Between those 2 choices i would go with the Orange cab. I have a Orange now but i bought it to replace my Mesa cab. They both have V30's but they sound much better in the Orange for some reason. I was personally unsatisfied with my dual rec through the Mesa cab but its all subjective to taste and style. Try them both out if possible.


----------



## DaveCarter (Jan 10, 2009)

If you like the V30 tone then personally Id recommend a Mesa Recto cab. If you want to avoid the mid-spike maybe go for a Vader? Ive heard nothing but good about those cabs.


----------



## WillingWell (Jan 10, 2009)

How does the weight of Orange cabs compare to Mesa? My mesa 4x12 is heavy as shit, how does an Orange compare?


----------



## Sepultorture (Jan 10, 2009)

Orange 4x12 - 50kg
Mesa recto 4x12 - 48.08 kg


----------



## budda (Jan 10, 2009)

test out some cabs - you may find that yours isnt all that bad, if its the blue voodoo model w/ V30's.


----------



## sepherus (Jan 10, 2009)

Most of the Blue Voodoo cabs had crappy 50 watt crate speakers in them though. Some other Crate cabs had V30s and lesser grade Celestions in them too.

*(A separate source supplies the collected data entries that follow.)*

-- ==== Sys2Proof/Machine/RegMap.lean ====
section
/-! DEFINITION. The register fields of every part, one `Fld` per field of the spec's field tables, and the table of each part.
A field is named REGISTER_FIELD with the spec's names; an index letter in a register's name (n, p, t ...) stands for the
copies that `stride` and `count` describe. Resets the tables give as a word (per variant, fuse, strap, stored, random,
none) are 0 here and are set by `State.reset` or by the operation that loads them (log entries 2 and 3, DESIGN CHOICE). Fields of the
lane register set are relative to the base of a lane (10_flenor_links.md). The register blocks are those of R89, R90, R125, R211, R271, R378,
R448, R468, R553 and R587. -/

namespace Sys2Proof.Machine.Reg
open Sys2Proof.Machine


/-! 00_scope.md, Table 0.11 -/
def ID_PART_DEVICE : Fld := ⟨0x0, 16, 16, .ro, 0, 0, 1, .any⟩
def ID_PART_STEPPING : Fld := ⟨0x0, 8, 8, .ro, 0, 0, 1, .any⟩
def ID_VENDOR_VENDOR : Fld := ⟨0x4, 0, 16, .ro, 0, 0, 1, .any⟩

/-! 00_scope.md, Table 0.3 -/
def ID_CAP_VARIANT : Fld := ⟨0x8, 24, 8, .ro, 0, 0, 1, .any⟩
def ID_CAP_ARM_CELLS : Fld := ⟨0x8, 12, 4, .ro, 0, 0, 1, .any⟩
def ID_CAP_REC_SIZE : Fld := ⟨0x8, 8, 4, .ro, 0, 0, 1, .any⟩
def ID_CAP_SAF : Fld := ⟨0x8, 1, 1, .ro, 0, 0, 1, .any⟩
def ID_CAP_REC : Fld := ⟨0x8, 0, 1, .ro, 0, 0, 1, .any⟩

/-! 00_scope.md, Table 0.11 -/
def ID_FUSE_TEST_FUSE : Fld := ⟨0xC, 1, 1, .ro, 0, 0, 1, .any⟩
def ID_FUSE_FUSE_OK : Fld := ⟨0xC, 0, 1, .ro, 0, 0, 1, .any⟩
def ID_SERIAL_LO_SN : Fld := ⟨0x10, 0, 32, .ro, 0, 0, 1, .any⟩
def ID_SERIAL_HI_SN : Fld := ⟨0x14, 0, 32, .ro, 0, 0, 1, .any⟩
def ID_FW_VER_VERSION : Fld := ⟨0x18, 0, 32, .ro, 0, 0, 1, .any⟩
def ID_ROM_VER_VERSION : Fld := ⟨0x1C, 0, 32, .ro, 0, 0, 1, .any⟩

/-! 02_clocks_and_time.md, Table 2.8 -/
def TIM_CTL_OP : Fld := ⟨0x10000, 0, 2, .rwc, 0, 0, 1, .any⟩

/-! 02_clocks_and_time.md, Table 2.9 -/
def TIM_STATUS_FOLLOWING : Fld := ⟨0x10004, 9, 1, .ro, 0, 0, 1, .any⟩
def TIM_STATUS_UNSET : Fld := ⟨0x10004, 8, 1, .ro, 1, 0, 1, .any⟩
def TIM_STATUS_TRIG_LATE : Fld := ⟨0x10004, 3, 1, .w1c, 0, 0, 1, .any⟩
def TIM_STATUS_BAD_TS : Fld := ⟨0x10004, 2, 1, .w1c, 0, 0, 1, .any⟩
def TIM_STATUS_RATE_CLAMPED : Fld := ⟨0x10004, 1, 1, .w1c, 0, 0, 1, .any⟩
def TIM_STATUS_OFS_REFUSED : Fld := ⟨0x10004, 0, 1, .w1c, 0, 0, 1, .any⟩

/-! 02_clocks_and_time.md, Table 2.10 -/
def TIM_CLK_REVERT : Fld := ⟨0x10008, 8, 1, .rw, 0, 0, 1, .any⟩
def TIM_CLK_SEL_MODE : Fld := ⟨0x10008, 4, 2, .rw, 0, 0, 1, .any⟩
def TIM_CLK_PREF : Fld := ⟨0x10008, 0, 1, .rw, 0, 0, 1, .any⟩

/-! 02_clocks_and_time.md, Table 2.11 -/
def TIM_CLK_STATUS_HOLD_MS : Fld := ⟨0x1000C, 16, 16, .ro, 0, 0, 1, .any⟩
def TIM_CLK_STATUS_MIR_ALIGN : Fld := ⟨0x1000C, 11, 1, .ro, 0, 0, 1, .any⟩
def TIM_CLK_STATUS_HOLD_EXPIRED : Fld := ⟨0x1000C, 10, 1, .w1c, 0, 0, 1, .any⟩
def TIM_CLK_STATUS_HOLD_SEEN : Fld := ⟨0x1000C, 9, 1, .w1c, 0, 0, 1, .any⟩
def TIM_CLK_STATUS_SWITCHED : Fld := ⟨0x1000C, 8, 1, .w1c, 0, 0, 1, .any⟩
def TIM_CLK_STATUS_STATE : Fld := ⟨0x1000C, 2, 2, .ro, 0, 0, 1, .any⟩
def TIM_CLK_STATUS_QUAL_B : Fld := ⟨0x1000C, 1, 1, .ro, 0, 0, 1, .any⟩
def TIM_CLK_STATUS_QUAL_A : Fld := ⟨0x1000C, 0, 1, .ro, 0, 0, 1, .any⟩

/-! 02_clocks_and_time.md, Table 2.12 -/
def TIM_GRID_SLIPS : Fld := ⟨0x1004C, 16, 16, .ro, 0, 0, 1, .any⟩
def TIM_GRID_ERROR : Fld := ⟨0x1004C, 0, 16, .ro, 0, 0, 1, .any⟩

/-! 02_clocks_and_time.md, Table 2.13 -/
def TIM_Pn_CFG_TRANSPORT : Fld := ⟨0x10100, 3, 1, .rw, 0, 64, 2, .any⟩
def TIM_Pn_CFG_ONE_STEP : Fld := ⟨0x10100, 2, 1, .rw, 0, 64, 2, .any⟩
def TIM_Pn_CFG_SPEED : Fld := ⟨0x10100, 1, 1, .rw, 1, 64, 2, .any⟩
def TIM_Pn_CFG_EN : Fld := ⟨0x10100, 0, 1, .rw, 0, 64, 2, .any⟩
def TIM_Pn_ASYM_EGRESS : Fld := ⟨0x10104, 16, 16, .rw, 0, 64, 2, .any⟩
def TIM_Pn_ASYM_INGRESS : Fld := ⟨0x10104, 0, 16, .rw, 0, 64, 2, .any⟩

/-! 02_clocks_and_time.md, Table 2.14 -/
def TIM_Pn_RXTAG_VALID : Fld := ⟨0x10108, 31, 1, .ro, 0, 64, 2, .any⟩
def TIM_Pn_RXTAG_MSGTYPE : Fld := ⟨0x10108, 16, 4, .ro, 0, 64, 2, .any⟩
def TIM_Pn_RXTAG_SEQID : Fld := ⟨0x10108, 0, 16, .ro, 0, 64, 2, .any⟩
def TIM_Pn_TXTAG_VALID : Fld := ⟨0x10118, 31, 1, .ro, 0, 64, 2, .any⟩
def TIM_Pn_TXTAG_MSGTYPE : Fld := ⟨0x10118, 16, 4, .ro, 0, 64, 2, .any⟩
def TIM_Pn_TXTAG_SEQID : Fld := ⟨0x10118, 0, 16, .ro, 0, 64, 2, .any⟩
def TIM_Pn_STAT_TX_LOST : Fld := ⟨0x10128, 16, 16, .ro, 0, 64, 2, .any⟩
def TIM_Pn_STAT_RX_LOST : Fld := ⟨0x10128, 0, 16, .ro, 0, 64, 2, .any⟩

/-! 02_clocks_and_time.md, Table 2.7 -/
def TIM_COUNT_LO_VALUE : Fld := ⟨0x10010, 0, 32, .ro, 0, 0, 1, .any⟩
def TIM_COUNT_HI_VALUE : Fld := ⟨0x10014, 0, 32, .ro, 0, 0, 1, .any⟩
def TIM_NOW0_VALUE : Fld := ⟨0x10018, 0, 32, .ro, 0, 0, 1, .any⟩
def TIM_NOW1_VALUE : Fld := ⟨0x1001C, 0, 32, .ro, 0, 0, 1, .any⟩
def TIM_NOW2_VALUE : Fld := ⟨0x10020, 0, 32, .ro, 0, 0, 1, .any⟩
def TIM_RATE_VALUE : Fld := ⟨0x10024, 0, 32, .rwc, 0, 0, 1, .any⟩
def TIM_ADJ_LO_VALUE : Fld := ⟨0x10028, 0, 32, .rwc, 0, 0, 1, .any⟩
def TIM_ADJ_HI_VALUE : Fld := ⟨0x1002C, 0, 32, .rwc, 0, 0, 1, .any⟩
def TIM_LOAD0_VALUE : Fld := ⟨0x10030, 0, 32, .rwc, 0, 0, 1, .any⟩
def TIM_LOAD1_VALUE : Fld := ⟨0x10034, 0, 32, .rwc, 0, 0, 1, .any⟩
def TIM_LOAD2_VALUE : Fld := ⟨0x10038, 0, 32, .rwc, 0, 0, 1, .any⟩
def TIM_OFS0_VALUE : Fld := ⟨0x1003C, 0, 32, .ro, 0, 0, 1, .any⟩
def TIM_OFS1_VALUE : Fld := ⟨0x10040, 0, 32, .ro, 0, 0, 1, .any⟩
def TIM_OFS2_VALUE : Fld := ⟨0x10044, 0, 32, .ro, 0, 0, 1, .any⟩

/-! 02_clocks_and_time.md, Table 2.7 (R70) -/
def TIM_RATE_LIM_VALUE : Fld := ⟨0x10048, 0, 30, .rw, 109951163, 0, 1, .atMost 549755814⟩

/-! 02_clocks_and_time.md, Table 2.7 -/
def TIM_Pn_RXTS0_VALUE : Fld := ⟨0x1010C, 0, 32, .ro, 0, 64, 2, .any⟩
def TIM_Pn_RXTS1_VALUE : Fld := ⟨0x10110, 0, 32, .ro, 0, 64, 2, .any⟩
def TIM_Pn_RXTS2_VALUE : Fld := ⟨0x10114, 0, 32, .ro, 0, 64, 2, .any⟩
def TIM_Pn_TXTS0_VALUE : Fld := ⟨0x1011C, 0, 32, .ro, 0, 64, 2, .any⟩
def TIM_Pn_TXTS1_VALUE : Fld := ⟨0x10120, 0, 32, .ro, 0, 64, 2, .any⟩
def TIM_Pn_TXTS2_VALUE : Fld := ⟨0x10124, 0, 32, .ro, 0, 64, 2, .any⟩

/-! 03_control_cycle.md, Table 3.6 -/
def CYC_STATUS_STBY_WRITE : Fld := ⟨0x20000, 11, 1, .w1c, 0, 0, 1, .any⟩
def CYC_STATUS_BUDGET : Fld := ⟨0x20000, 10, 1, .ro, 0, 0, 1, .any⟩
def CYC_STATUS_COMMIT_REFUSED : Fld := ⟨0x20000, 9, 1, .w1c, 0, 0, 1, .any⟩
def CYC_STATUS_CONV_STATE : Fld := ⟨0x20000, 0, 4, .ro, 0, 0, 1, .any⟩
def CYC_PERIOD_PERIOD : Fld := ⟨0x20004, 0, 8, .rwc, 20, 0, 1, .any⟩
def CYC_SAMPLE_OFS_VALUE : Fld := ⟨0x20008, 0, 14, .rwc, 0, 0, 1, .any⟩
def CYC_UPL_DL_VALUE : Fld := ⟨0x2000C, 0, 14, .rwc, 720, 0, 1, .any⟩
def CYC_PUB_DL_VALUE : Fld := ⟨0x20010, 0, 14, .rwc, 1080, 0, 1, .any⟩
def CYC_SEL_ALLOW_VALUE : Fld := ⟨0x20014, 0, 14, .rwc, 320, 0, 1, .any⟩
def CYC_COMMIT_GROUPS : Fld := ⟨0x20018, 0, 32, .wo, 0, 0, 1, .any⟩
def CYC_DISCARD_GROUPS : Fld := ⟨0x2001C, 0, 32, .wo, 0, 0, 1, .any⟩
def CYC_COMMIT_PEND_GROUPS : Fld := ⟨0x20020, 0, 32, .ro, 0, 0, 1, .any⟩
def CYC_GROUP_OPEN_GROUPS : Fld := ⟨0x20024, 0, 32, .w1c, 0, 0, 1, .any⟩
def CYC_COMMIT_ERR_VALID : Fld := ⟨0x20028, 31, 1, .w1c, 0, 0, 1, .any⟩
def CYC_COMMIT_ERR_REASON : Fld := ⟨0x20028, 8, 3, .ro, 0, 0, 1, .any⟩
def CYC_COMMIT_ERR_GROUP : Fld := ⟨0x20028, 0, 5, .ro, 0, 0, 1, .any⟩
def CYC_OVR_TOTAL : Fld := ⟨0x20038, 16, 16, .ro, 0, 0, 1, .any⟩
def CYC_OVR_WINDOW : Fld := ⟨0x20038, 8, 8, .ro, 0, 0, 1, .any⟩
def CYC_OVR_CONSEC : Fld := ⟨0x20038, 0, 8, .ro, 0, 0, 1, .any⟩
def CYC_OVR_LAST_SKIPS : Fld := ⟨0x2003C, 24, 8, .ro, 0, 0, 1, .any⟩
def CYC_OVR_LAST_CAUSE : Fld := ⟨0x2003C, 16, 2, .ro, 0, 0, 1, .any⟩
def CYC_OVR_LAST_CYCLE : Fld := ⟨0x2003C, 0, 16, .ro, 0, 0, 1, .any⟩
def CYC_STALE_LO_MAP : Fld := ⟨0x20048, 0, 32, .ro, 0, 0, 1, .any⟩
def CYC_STALE_HI_MAP : Fld := ⟨0x2004C, 0, 16, .ro, 0, 0, 1, .any⟩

Personally I like the mesa cab, but it doesn't do any thing to help tame the amp. The Orange cab is really sick, and a bit tighter. Maybe look into an Avatar also. (since Vader was mentioned) If you like the V30 sound go for that, if not try the K100s. I still need to get me some K100s, they sound really good.


----------



## budda (Jan 10, 2009)

I've been told that the blue voodoo 412s with V30's sound really good. its worth testing out, unless he owns that model.


----------



## DrakkarTyrannis (Jan 11, 2009)

I tried a recto into my Vader and it was the key to life. Should I finally decide to drop cash on my old arch nemesis I'll be sure to pair it with my vader


----------



## Distortion (Jan 11, 2009)

I actually own a dual rectifier with a Vader 2x12 cab and let me tell ya, it sounds really sick. Devastating even.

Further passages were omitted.